Le deuxième constat concerne le choix des caractères latins pour le nouvel alphabet kurde. Si
ce choix peut s’expliquer par les insuffisances de l’alphabet arabe à rendre compte des sons
du kurde, il n’empêche que l’adoption de l’alphabet latin est considérée comme un pas vers la
modernité et représente, aux yeux des réformateurs, de nombreux avantages : les échanges
avec l’Europe et nombre très important de pays utilisant l’alphabet latin seront facilités, la
possibilité d’employer le matériel technique (imprimerie, machines à écrire, installations
téléphoniques, etc.) créé sur la base de l’alphabet latin permettra une meilleure diffusion du
kurde, etc. Mais ces aspects techniques semblent mineurs par rapport à la signification
culturelle associée à l’usage de l’alphabet latin : « Evidemment, nous les Kurdes aussi nous
aspirons à nous moderniser, l’adoption de l’alphabet latin est une de ses preuves ». (Hawar,
n°1, p.10, 1932). Ainsi, l’emploi de l’alphabet latin apparaît-il comme un choix politique
d’ouverture vers les valeurs universelles dont cet alphabet est censé représenter.
Le dernier constat concerne la simplicité et la fermeté des principes suivis pour le choix des
sons, qui facilitent considérablement, pour les réformateurs du groupe de Hawar, le choix des
caractères. L’alphabet latin normal est presque suffisant. Il n’y aura lieu, ni d’emprunter des
lettres à un alphabet étranger, ni de créer des signes originaux, ni de recourir aux diagrammes.
Il suffira de faire un emploi très sobre des signes diacritiques. Les signes diacritiques suscités
se réduisent aux accents circonflexes qui, placés sur l’ê, sur l’î, et sur l’û, figurent des sons
foncièrement différents de e, i et u, et toujours longs et aux trémas, qui se placent sur le ¨h et
le ¨x (facultatifs), éventuellement sur le ë et le ö, pour figurer des nuances de prononciation
étrangères ou locales.
Par ailleurs, le kurmanji, dialecte choisi comme base du nouvel alphabet, est débarrassé des
variantes grammaticales et phonétiques purement locales et restitué autant que possible dans
la forme que lui donnent les classiques kurdes. On mentionnera ici l’amorce d’un projet
d’unification de la langue dans son écriture même, parallèlement aux études grammaticales
menées dans les colonnes de Hawar dans une optique normative et constituant la base de la
publication à Paris d’une Grammaire kurde (dialecte kurmanji), en 1970.

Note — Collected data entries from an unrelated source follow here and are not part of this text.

-- ==== Sys2Proof/WellFormed.lean ====
section
/-! DEFINITION. Which commands the outside world can form: the ranges and counts that an operand's type does not fix. -/

namespace Sys2Proof

open Sys2Proof.Machine

/-- LOCK is not the reserved code 11b (R99). -/
def Machine.TickIn.ok (x : TickIn) : Bool := decide (x.lock.toNat ≤ 2)

/-- A carrier holds one block of 128 words, and service data fits an NCTL slot (R488, R489). -/
def Machine.FinSlot.ok (x : FinSlot) : Bool :=
  match x.body with
  | .empty => true
  | .nctl b => decide (b.data.length ≤ 272)
  | .carrier ws => decide (ws.length = 128)

/-- A command that can arrive. -/
def Instr.wf (i : Instr) : Bool :=
  match i with
  | .registerWrite _ _ _ _ be | .unpopulatedWindowAccess _ _ _ _ _ be => decide (be.toNat < 32)
  | .spineMessageReceive .. => true
  | .spineRestore .. => true
  | .spineTrainingEnd .. => true
  | .heelSend .. => true
  | .heelReceive .. => true
  | .tick _ inp => inp.ok
  | .flywheelTick _ inp => inp.ok
  | .disciplineSourceLost => true
  | .disciplineSourceReturn => true
  | .fnLoad .. => true
  | .todLoad .. => true
  | .counterClear .. => true
  | .constantRegionLoad .. => true
  | .folioStart .. => true
  | .folioReplay .. => true
  | .idleFolioStart .. => true
  | .budgetExceeded .. => true
  | .guardStart .. => true
  | .fendCommit .. => true
  | .interruptEntry _ _ spent => decide (spent ≤ 18)
  | .farLoadReturn .. => true
  | .transferComplete .. => true
  | .farStoreLand .. => true
  | .pmwLand .. => true
  | .takeover .. => true
  | .dieRelease .. => true
  | .dieStop .. => true
  | .dieLossDeclaration .. => true
  | .scrubRead .. => true
  | .fuseProgrammingEnd .. => true
  | .enginePowerOff .. => true
  | .engineWake .. => true
  | .engineClearEnd .. => true
  | .ownerHandover .. => true
  | .handoverDrainEnd .. => true
  | .handoverTimeout .. => true
  | .bankPowerRequest .. => true
  | .bankWakeEnd .. => true
  | .twinEnable .. => true
  | .twinCopyEnd .. => true
  | .twinReadReturn .. => true
  | .crossDieSend .. => true
  | .blockPlacement .. => true
  | .placementAckReceive .. => true
  | .creditMessageReceive .. => true
  | .auditStart .. => true
  | .auditEnd .. => true
  | .auditCopy .. => true
  | .shadowCopy .. => true
  | .shadowCopyEnd => true
  | .swapCrc .. => true
  | .swapVote .. => true
  | .swapDecisionReceive .. => true
  | .handoverEarlyExchange => true
  | .handoverEnd => true
  | .hostPortReset .. => true
  | .ringEnable .. => true
  | .ringDisable .. => true
  | .doorbellReadComplete _ _ _ slots => decide ((slots.map DbSlot.ring).Nodup)
  | .doorbellReadTimeout .. => true
  | .slowPathTransmit _ _ pkt => decide (pkt.bytes.length = pkt.len.toNat)
  | .authClaim .. => true
  | .authRelease .. => true
  | .leaseLapse => true
  | .cfgWrite .. => true
  | .codeLoad _ readBad _ _ count image => readBad || decide (image.length = count.toNat)
  | .leafInit _ _ _ _ _ _ _ len image => (match image with | some ws => decide (ws.length = len.toNat) | none => true)
  | .flowOpen .. => true
  | .flowClose .. => true
  | .flowModContext .. => true
  | .flowModQueue .. => true
  | .swapArm _ _ crcs => decide (crcs.length = 8)
  | .swapCancel .. => true
  | .queryRegisters .. => true
  | .queryFlow .. => true
  | .queryQueue .. => true
  | .queryTally .. => true
  | .repair .. => true
  | .scrubFull .. => true
  | .scrubRange .. => true
  | .testStart .. => true
  | .keyLoad _ readBad _ type len blob => decide (type ≠ 0) && (readBad || decide (blob.length = len.toNat))
  | .keyErase .. => true
  | .audit .. => true
  | .linkEnable .. => true
  | .linkDisable .. => true
  | .linkUp .. => true
  | .linkDown .. => true
  | .ethFrameReceive .. => true
  | .ptpDelayReqSend .. => true
  | .ptpPdelayReqSend .. => true
  | .ptpLoss .. => true
  | .ptpGrandmasterSet .. => true
  | .streamPacketSend .. => true
  | .finRingEnable .. => true
  | .finTrainStart .. => true
  | .finSlotReceive _ slot _ _ => slot.ok
  | .degUpdate .. => true
  | .finAdmit .. => true
  | .tdmEnable .. => true
  | .tdmInputSlot .. => true
  | .tdmOutputSlot .. => true
  | .tdmFsLoss .. => true
  | .tmuStart .. => true
  | .tmuStop .. => true
  | .tmuWideCommit .. => true
  | .tmuCountClock .. => true
  | .tmuCapture .. => true
  | .testEnd => true
  | .selftestSlotEnd .. => true
  | .resetAssert => true
  | .resetRelease => true
  | .bootSelftestEnd .. => true
  | .endpaperHeaderRead bytes => (match bytes with | some b => decide (b.length = 256) | none => true)
  | .endpaperPayloadReadEnd .. => true
  | .recoveryLoad .. => true
  | .panelNop .. => true
  | .panelRead .. => true
  | .panelWrite .. => true
  | .panelTrigger .. => true
  | .panelKick .. => true
  | .panelAck .. => true
  | .panelWatchdogExpire .. => true
  | .triggerStart .. => true
  | .triggerLoop .. => true
  | .triggerStop .. => true
  | .triggerLiveOn .. => true
  | .triggerLiveOff .. => true
  | .triggerStopAll .. => true
  | .svnUpdate .. => true
  | .svnProgramEnd .. => true
  | .railTrip .. => true
  | .railWarning .. => true
  | .bypass => true
  | .idcode => true
  | .samplePreload => true
  | .extest => true
  | .clamp => true
  | .highz => true
  | .nop .. => true
  | .ld .. => true
  | .ldD .. => true
  | .st .. => true
  | .stD .. => true
  | .ldp .. => true
  | .stp .. => true
  | .ldxL .. => true
  | .ldxH .. => true
  | .stxL .. => true
  | .stxH .. => true
  | .ldam .. => true
  | .stam .. => true
  | .mvia .. => true
  | .addia .. => true
  | .mova .. => true
  | .movm .. => true
  | .setbs .. => true
  | .setln .. => true
  | .fetch .. => true
  | .stow .. => true
  | .fetchLf .. => true
  | .stowLf .. => true
  | .fetchB .. => true
  | .stowB .. => true
  | .ldf .. => true
  | .ldfD .. => true
  | .stf .. => true
  | .stfD .. => true
  | .mpy .. => true
  | .mac .. => true
  | .msu .. => true
  | .mpyf .. => true
  | .macf .. => true
  | .msuf .. => true
  | .macsu .. => true
  | .macuu .. => true
  | .mpyQ .. => true
  | .macQ .. => true
  | .msuQ .. => true
  | .mpyfQ .. => true
  | .macfQ .. => true
  | .msufQ .. => true
  | .clra .. => true
  | .addac .. => true
  | .subac .. => true
  | .shac .. => true
  | .negac .. => true
  | .absac .. => true
  | .satac .. => true
  | .rndac .. => true
  | .mvda .. => true
  | .mvdah .. => true
  | .add .. => true
  | .addc .. => true
  | .sub .. => true
  | .subb .. => true
  | .adds .. => true
  | .subs .. => true
  | .addi .. => true
  | .movi .. => true
  | .cmp .. => true
  | .cmpi .. => true
  | .and .. => true
  | .or .. => true
  | .xor .. => true
  | .andn .. => true
  | .unMov .. => true
  | .unNot .. => true
  | .unNeg .. => true
  | .unAbs .. => true
  | .unNegs .. => true
  | .unAbss .. => true
  | .unCls .. => true
  | .asr .. => true
  | .lsr .. => true
  | .shl .. => true
  | .rol .. => true
  | .shi .. => true
  | .addD .. => true
  | .subD .. => true
  | .min .. => true
  | .max .. => true
  | .mini .. => true
  | .maxi .. => true
  | .bexp .. => true
  | .norm .. => true
  | .bxr .. => true
  | .mvad .. => true
  | .dadd .. => true
  | .daddc .. => true
  | .dsub .. => true
  | .dsubb .. => true
  | .daj .. => true
  | .bset .. => true
  | .bclr .. => true
  | .binv .. => true
  | .btst .. => true
  | .bld .. => true
  | .bst .. => true
  | .div .. => true
  | .divf .. => true
  | .smov .. => true
  | .sfil .. => true
  | .scmp .. => true
  | .br .. => true
  | .call .. => true
  | .brcc .. => true
  | .bri .. => true
  | .calli .. => true
  | .ret .. => true
  | .reti .. => true
  | .brbs .. => true
  | .brbc .. => true
  | .loop .. => true
  | .loopi .. => true
  | .rpt .. => true
  | .rptr .. => true
  | .enq .. => true
  | .deq .. => true
  | .alloc .. => true
  | .rel .. => true
  | .sbset .. => true
  | .sbclr .. => true
  | .sbtas .. => true
  | .sbtst .. => true
  | .mvs .. => true
  | .mts .. => true
  | .tlbw .. => true
  | .tlbwr .. => true
  | .tlbr .. => true
  | .tlbp .. => true
  | .tlbsync .. => true
  | .tlbia .. => true
  | .tlbiv .. => true
  | .tlbit .. => true
  | .twk .. => true
  | .wcinv .. => true
  | .pmw .. => true
  | .ifence .. => true
  | .fend .. => true
  | .sysc .. => true
  | .bkpt .. => true
  | .vsetl .. => true
  | .vsetli .. => true
  | .vld .. => true
  | .vst .. => true
  | .vlds .. => true
  | .vsts .. => true
  | .vld2 .. => true
  | .vld3 .. => true
  | .vld4 .. => true
  | .vst2 .. => true
  | .vst3 .. => true
  | .vst4 .. => true
  | .vgth .. => true
  | .vsct .. => true
  | .vgthF .. => true
  | .vsctF .. => true
  | .vpf .. => true
  | .vadd .. => true
  | .vsub .. => true
  | .vadds .. => true
  | .vsubs .. => true
  | .vand .. => true
  | .vor .. => true
  | .vxor .. => true
  | .vmin .. => true
  | .vmax .. => true
  | .vun .. => true
  | .vshi .. => true
  | .vshv .. => true
  | .vbcst .. => true
  | .vext .. => true
  | .vins .. => true
  | .vsld .. => true
  | .vmaxi .. => true
  | .vmini .. => true
  | .vrmaxi .. => true
  | .vrmini .. => true
  | .vbexp .. => true
  | .vnorm .. => true
  | .vmpy .. => true
  | .vmac .. => true
  | .vmsu .. => true
  | .vmpyf .. => true
  | .vmacf .. => true
  | .vmsuf .. => true
  | .vmpyfs .. => true
  | .vmacfs .. => true
  | .vmsufs .. => true
  | .vclra .. => true
  | .vadda .. => true
  | .vsha .. => true
  | .vradd .. => true
  | .vmva .. => true
  | .vmvda .. => true
  | .reservedOpcode _ syls => decide (syls.length = 8)
  | .hostLinkUp .. => true
  | .playbackReadComplete _ _ group => group.all (fun e => decide (e.length = 128))
  | .railReturn .. => true
  | .tapReset => true
  | .tickInEdge .. => true

end Sys2Proof
end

L’analyse phonétique de la langue conduit ainsi à retenir, pour la composition de l’alphabet,
trente et un sons élémentaires. Ce nombre peu élevé montre que l’on a nettement tendu ici à
l’élimination des sons rares (variété du k, du r). Les auteurs n’en méconnaissent pas
l’existence, mais ils les regardent comme des « nuances de couleur du même son, produites
au cours de la durée de ce son » (Hawar, n°2, p.8) et ils estiment que leur figuration
alourdirait, sans avantage, un alphabet à destination avant tout pratique. Enfin, la règle de
phonétique kurde, qui interdit le contact de deux voyelles, trouve dans l’alphabet de Hawar
une figuration parfaitement claire et commode pour l’emploi des consonnes de liaison y et w.